IT IS alarming that the world is gravely concerned about the natural environment in 2019, the same year Cumbria has been celebrating the 200th year of John Ruskin's birth.

Recently people all over Cumbria joined people around the world protesting at the rapid changes to the natural environment (Gazette, September 26, 'Climate strikes snowball as collective voice gets louder').

John Ruskin lived at Brantwood, beside Coniston Water and facing Coniston Old Man. From his home he made meteorological records, including colour of clouds. One day in August 1880 he observed a dirty veil. He concluded: "Changing weather pattern caused by industrialisation" (to quote from the Abbot Hall Art Gallery exhibition catalogue for Ruskin, Turner and the Storm Cloud).

The exhibition (which closed on October 5) showed why Ruskin admired Turner so much, and offered evidence for the effect of pollution on mountains, including the Alps, in his lifetime!

Ruskin also noted that if nature is respected, it will respond kindly and beneficially to mankind, but will react inappropriately if treated badly.
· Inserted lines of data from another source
/-- The report of DSTEP and DEOF has status OK and passes on whether the byte was consumed (R71, R72). -/
theorem reportOf_status_rcons (T : VType) (d : DecState) (cons : Bool) :
    (Stated.reportOf T d cons).status = .ok ∧ (Stated.reportOf T d cons).rcons = cons := by
  cases d <;> exact ⟨rfl, rfl⟩

/-- Settles O28: Step_T and Eof_T absorb, so DSTEP changes nothing, and of the rows of R69 only the first two leave a terminal
state. -/
theorem terminalStatesAbsorb : Obligations.TerminalStatesAbsorb := by
  unfold Obligations.TerminalStatesAbsorb
  refine ⟨fun T d b terminal => ⟨stepDec_of_terminal T b terminal, eofDec_of_terminal terminal⟩, ?_, ?_⟩
  · intro s T b idle type terminal
    obtain ⟨ok, notConsumed⟩ := reportOf_status_rcons T s.dec false
    refine ⟨_, ok, notConsumed, ?_⟩
    rw [exec_dstep_of_type b idle type, stepDec_of_terminal T b terminal, terminal]
    rfl
  · intro s t move terminal changed
    rcases decStateTable s t move changed with ⟨reset, -⟩ | start | ⟨going, -⟩
    · exact .inl reset
    · exact .inr start
    · exact absurd terminal (Bool.eq_false_iff.1 going)

/-! ### The end of a decode over a slice (R63, R67) -/

/-- A byte that ends a decode gives DONE or FAILED(INVALID_DATA), with one more in the count (R67). -/
theorem stepDec_ends {T : VType} {d : DecState} {b : Byte} (going : d.terminal = false)
    (ends : (stepDec T d b).terminal = true) :
    (∃ v, stepDec T d b = .done v (d.count + 1)) ∨ stepDec T d b = .failed .invalidData (d.count + 1) := by
  obtain ⟨bits, n, rfl⟩ := d.eq_acc_of_not_terminal going
  simp only [stepDec] at ends ⊢
  split_ifs at ends ⊢
  · exact .inr rfl
  · exact .inl ⟨_, rfl⟩
  · exact .inr rfl
  · cases ends

/-- Step_T over a slice stays in ACC, or some byte ends it and it stays as that byte leaves it. -/
theorem foldl_stepDec_ends (T : VType) (s : List Byte) (d : DecState) (going : d.terminal = false)
    (ended : (s.foldl (stepDec T) d).terminal = true) :
    ∃ front b rest, s = front ++ b :: rest ∧ (front.foldl (stepDec T) d).terminal = false ∧
      s.foldl (stepDec T) d = stepDec T (front.foldl (stepDec T) d) b := by
  induction s generalizing d with
  | nil => simp [going] at ended
  | cons b s ih =>
    cases first : (stepDec T d b).terminal with
    | true => exact ⟨[], b, s, rfl, going, foldl_stepDec_terminal T s _ first⟩
    | false =>
      obtain ⟨front, c, rest, rfl, before, last⟩ := ih _ first ended
      exact ⟨b :: front, c, rest, rfl, before, last⟩

/-- As long as the machine is in ACC, DEC.count is how many bytes it has read, fewer than M(T) (R14, R16). -/
theorem count_of_foldl_acc {T : VType} {s : List Byte} {d : DecState} (reached : s.foldl (stepDec T) (.acc 0 0) = d)
    (going : d.terminal = false) : s.length < maxSize T ∧ d.count.toNat = s.length := by
  obtain ⟨bits, n, rfl⟩ := d.eq_acc_of_not_terminal going
  obtain ⟨-, short, sum⟩ := acc_of_foldl_stepDec reached
  have ten := maxSize_le_ten T
  refine ⟨short, ?_⟩
  rw [sum, accAt, DecState.count_acc, BitVec.toNat_ofNat]
  omega

/-- A slice that ends a decode has a byte that does, and DEC.count is its place, at most M(T) (R63, R67). -/
theorem exists_last_of_foldl_terminal {T : VType} {s : List Byte} {d : DecState}
    (reached : s.foldl (stepDec T) (.acc 0 0) = d) (ended : d.terminal = true) :
    ∃ front b rest before, s = front ++ b :: rest ∧ front.foldl (stepDec T) (.acc 0 0) = before ∧
      before.terminal = false ∧ stepDec T before b = d ∧ d.count.toNat = front.length + 1 ∧ front.length < maxSize T := by
  obtain ⟨front, b, rest, whole, going, last⟩ := foldl_stepDec_ends T s _ rfl (reached ▸ ended)
  rw [reached] at last
  obtain ⟨short, count⟩ := count_of_foldl_acc rfl going
  have count' : d.count = (front.foldl (stepDec T) (.acc 0 0)).count + 1 := by
    rcases stepDec_ends going (last ▸ ended) with ⟨v, done⟩ | failed
    · rw [last, done, DecState.count_done]
    · rw [last, failed, DecState.count_failed]
  refine ⟨front, b, rest, _, whole, rfl, going, last.symm, ?_, short⟩
  rw [count', count_succ_toNat T _ (count ▸ short), count]

/-- Step_T fails a slice with INVALID_DATA only (R67). -/
theorem kind_of_foldl_failed {T : VType} {s : List Byte} {k : FailKind} {n : Count}
    (failed : s.foldl (stepDec T) (.acc 0 0) = .failed k n) : k = .invalidData := by
  obtain ⟨front, b, rest, before, -, -, going, last, -⟩ := exists_last_of_foldl_terminal failed rfl
  rcases stepDec_ends going (by rw [last]; rfl) with ⟨v, done⟩ | invalid
  · cases last.symm.trans done
  · cases last.symm.trans invalid
    rfl

/-! ### A slice-backed RDVAR (R74, R79, R80) -/

/-- rdvar.T means runRdvar at T (R78). -/
theorem exec_rdvar (T : VType) (s : State) : exec (.rdvar T) s = runRdvar T s := by
  rcases T with ⟨_ | _ | _ | _, _ | _⟩ <;> rfl

/-- A slice-backed source with bytes left delivers the first of them and moves on by one (R26). -/
theorem Source.answer_slice_of_drop_cons {S : List Byte} {cur : Nat} {b : Byte} {rest : List Byte}
    (left : S.drop cur = b :: rest) (draw : SrcAnswer) :
    (Source.slice S cur).answer draw = (.byte b, .slice S (cur + 1)) := by
  have inside : cur < S.length := by
    by_contra outside
    simp [List.drop_eq_nil_of_le (Nat.le_of_not_lt outside)] at left
  obtain ⟨rfl, -⟩ := List.cons.inj ((List.drop_eq_getElem_cons inside).symm.trans left)
  exact Source.answer_slice_of_lt inside draw

/-- The state within a RDVAR.T on `s` after it has taken j bytes of a slice-backed source and still has DEC in the ACC `d`: the
next byte request is out (R79). -/
def duringRead (s : State) (T : VType) (S : List Byte) (cur j : Nat) (d : DecState) (ag : List Turn) : State :=
  { s with
    decType := some T, dec := d, adp := .rd T, io := none, byteReq := .waiting, src := some (.slice S (cur + j))
    srcSent := s.srcSent + j + 1, agenda := ag }

/-- RDVAR.T's start is the state within the read before its first byte (R78). -/
theorem exec_rdvar_of_idle {s : State} {T : VType} {S : List Byte} {cur : Nat} (idle : s.adp = .idle)
    (attached : s.src = some (.slice S cur)) :
    exec (.rdvar T) s = .next (duringRead s T S cur 0 (.acc 0 0) s.agenda) := by
  rw [exec_rdvar, runRdvar, s.unlessBusy_of_idle _ idle]
  simp only [duringRead, Nat.add_zero, ← attached]

/-- A run goes on from the state after its first step. -/
theorem runSteps_succ {s t : State} (k : Nat) (move : step s = .next t) : runSteps (k + 1) s = runSteps k t := by
  simp only [runSteps, move]

/-- On its move the core ends a read whose DEC is terminal, whatever waits on the request channel (R80, log entry 5). -/
theorem step_of_read_terminal {s : State} {T : VType} {ag : List Turn} (moves : s.CoreMoves ag) (inRead : s.adp = .rd T)
    (terminal : s.dec.terminal = true) :
    step s = .next (State.complete { s with agenda := ag } (readResponse T s.dec s.io)) := by
  rw [step_of_coreMoves s ag moves]
  simp only [coreTurn, State.coreDue, inRead, terminal, if_true]

section
variable (s : State) (T : VType) (S : List Byte) (cur : Nat) (draw : SrcAnswer)

/-- A byte that leaves DEC in ACC is one step of the read (R79, R107). -/
theorem step_duringRead_byte {j : Nat} {d : DecState} {b : Byte} {rest : List Byte} (ag : List Turn)
    (delivers : S.drop (cur + j) = b :: rest) (going : (stepDec T d b).terminal = false) :
    step (duringRead s T S cur j d (.source 0 draw :: ag)) = .next (duringRead s T S cur (j + 1) (stepDec T d b) ag) := by
  rw [step_of_source_awaited (T := T) rfl rfl rfl rfl, Source.answer_slice_of_drop_cons delivers]
  simp [Stated.afterAnswer, duringRead, answerDec, answerIo, going, Nat.add_assoc]

/-- An answer that makes DEC terminal, and the core's turn after it, end the read (R79, R80, R107). -/
theorem runSteps_duringRead_end {j m : Nat} {d : DecState} {a : SrcAnswer} (ag : List Turn)
    (answered : (Source.slice S (cur + j)).answer draw = (a, .slice S (cur + m))) (noPayload : answerIo a = none)
    (ends : (answerDec T d a).terminal = true) :
    runSteps 2 (duringRead s T S cur j d (.source 0 draw :: .core :: ag)) =
      some (Stated.afterRead s T S cur (j + 1) m (answerDec T d a) (readResponse T (answerDec T d a) none) ag) := by
  rw [runSteps_succ 1 (step_of_source_awaited (T := T) rfl rfl rfl rfl), answered, noPayload,
    runSteps_succ 0 (step_of_read_terminal (T := T) (.inr rfl) rfl ends)]
  simp [runSteps, Stated.afterAnswer, Stated.afterRead, duringRead, State.complete, ends, Nat.add_assoc]

/-- Bytes that leave DEC in ACC are one step of the read each (R79, R107). -/
theorem runSteps_duringRead {front rest : List Byte} {j : Nat} {d : DecState} (k : Nat) (ag : List Turn)
    (delivers : S.drop (cur + j) = front ++ rest) (going : (front.foldl (stepDec T) d).terminal = false) :
    runSteps (front.length + k) (duringRead s T S cur j d (List.replicate front.length (.source 0 draw) ++ ag)) =
      runSteps k (duringRead s T S cur (j + front.length) (front.foldl (stepDec T) d) ag) := by
  induction front generalizing j d with
  | nil => simp
  | cons b front ih =>
    have first : (stepDec T d b).terminal = false :=
      Bool.eq_false_iff.2 fun ended => by simp [foldl_stepDec_terminal T front _ ended, ended] at going
    have next : S.drop (cur + (j + 1)) = front ++ rest := by
      rw [← Nat.add_assoc, ← List.drop_drop, delivers]
      rfl
    rw [List.length_cons, Nat.add_right_comm, List.replicate_succ, List.cons_append,
      runSteps_succ _ (step_duringRead_byte s T S cur draw _ delivers first), ih next going, Nat.add_assoc j,
      Nat.add_comm 1, List.foldl_cons]

/-- After bytes that leave DEC in ACC, an answer that makes it terminal ends the read (R79, R80, R107). -/
theorem runSteps_read {front rest : List Byte} {m : Nat} {a : SrcAnswer} {d : DecState} (ag : List Turn)
    (delivers : S.drop cur = front ++ rest) (reached : front.foldl (stepDec T) (.acc 0 0) = d) (going : d.terminal = false)
    (answered : (Source.slice S (cur + front.length)).answer draw = (a, .slice S (cur + m))) (noPayload : answerIo a = none)
    (ends : (answerDec T d a).terminal = true) :
    runSteps (front.length + 1 + 1)
        (duringRead s T S cur 0 (.acc 0 0) (Stated.readTurns draw (front.length + 1) ++ ag)) =
      some (Stated.afterRead s T S cur (front.length + 1) m (answerDec T d a) (readResponse T (answerDec T d a) none)
        ag) := by
  subst reached
  have turns : Stated.readTurns draw (front.length + 1) ++ ag =
      List.replicate front.length (.source 0 draw) ++ .source 0 draw :: .core :: ag := by
    simp [Stated.readTurns, List.replicate_succ']
  rw [turns, Nat.add_assoc, runSteps_duringRead s T S cur draw (j := 0) 2 _ delivers going, Nat.zero_add]
  exact runSteps_duringRead_end s T S cur draw ag answered noPayload ends

/-- A read of bytes that end a decode takes one step for each byte up to the last of them, counted in DEC.count, and one to
end (R74, R107). -/
theorem runSteps_read_of_terminal {d : DecState} (reached : (S.drop cur).foldl (stepDec T) (.acc 0 0) = d)
    (ended : d.terminal = true) (ag : List Turn) :
    runSteps (d.count.toNat + 1) (duringRead s T S cur 0 (.acc 0 0) (Stated.readTurns draw d.count.toNat ++ ag)) =
      some (Stated.afterRead s T S cur d.count.toNat d.count.toNat d (readResponse T d none) ag) := by
  obtain ⟨front, b, rest, before, whole, reached', going, rfl, count, -⟩ := exists_last_of_foldl_terminal reached ended
  have left : S.drop (cur + front.length) = b :: rest := by rw [← List.drop_drop, whole, List.drop_left]
  rw [count]
  exact runSteps_read s T S cur draw (a := .byte b) ag whole reached' going (Source.answer_slice_of_drop_cons left draw) rfl
    ended

/-- A read of bytes that leave DEC in ACC takes one step for each of them, one for the Eof after them, and one to end (R74,
R107). -/
theorem runSteps_read_of_acc {d : DecState} (reached : (S.drop cur).foldl (stepDec T) (.acc 0 0) = d)
    (going : d.terminal = false) (ag : List Turn) :
    runSteps (d.count.toNat + 1 + 1)
        (duringRead s T S cur 0 (.acc 0 0) (Stated.readTurns draw (d.count.toNat + 1) ++ ag)) =
      some (Stated.afterRead s T S cur (d.count.toNat + 1) d.count.toNat (.failed .unexpectedEof d.count)
        { Response.plain .unexpectedEof with rlen := d.count } ag) := by
  obtain ⟨-, count⟩ := count_of_foldl_acc reached going
  have atEnd : S.length ≤ cur + (S.drop cur).length := by rw [List.length_drop]; omega
  have run := runSteps_read s T S cur draw (a := .eof) ag (List.append_nil _).symm reached going
    (Source.answer_slice_of_le atEnd draw) rfl (eofDec_terminal d)
  rw [answerDec, eofDec_of_not_terminal going, ← count] at run
  exact run

end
I suspect the rapid melting of the icecaps on Greenland and Iceland is due to ash ascending from fires in the Amazon and elsewhere and descending on the Arctic, for, as they say, what goes up must come down.

Meanwhile, referring to the headline for September 26's Gazette (£5m gateway for new jobs'), I ask, will the gateway also be the entrance to causing the county and local councils to enable traffic to reach Plumgarths roundabout from the A6 without having to go through the centre of Kendal, and before Victoria Bridge is closed again, as we have been told it will be.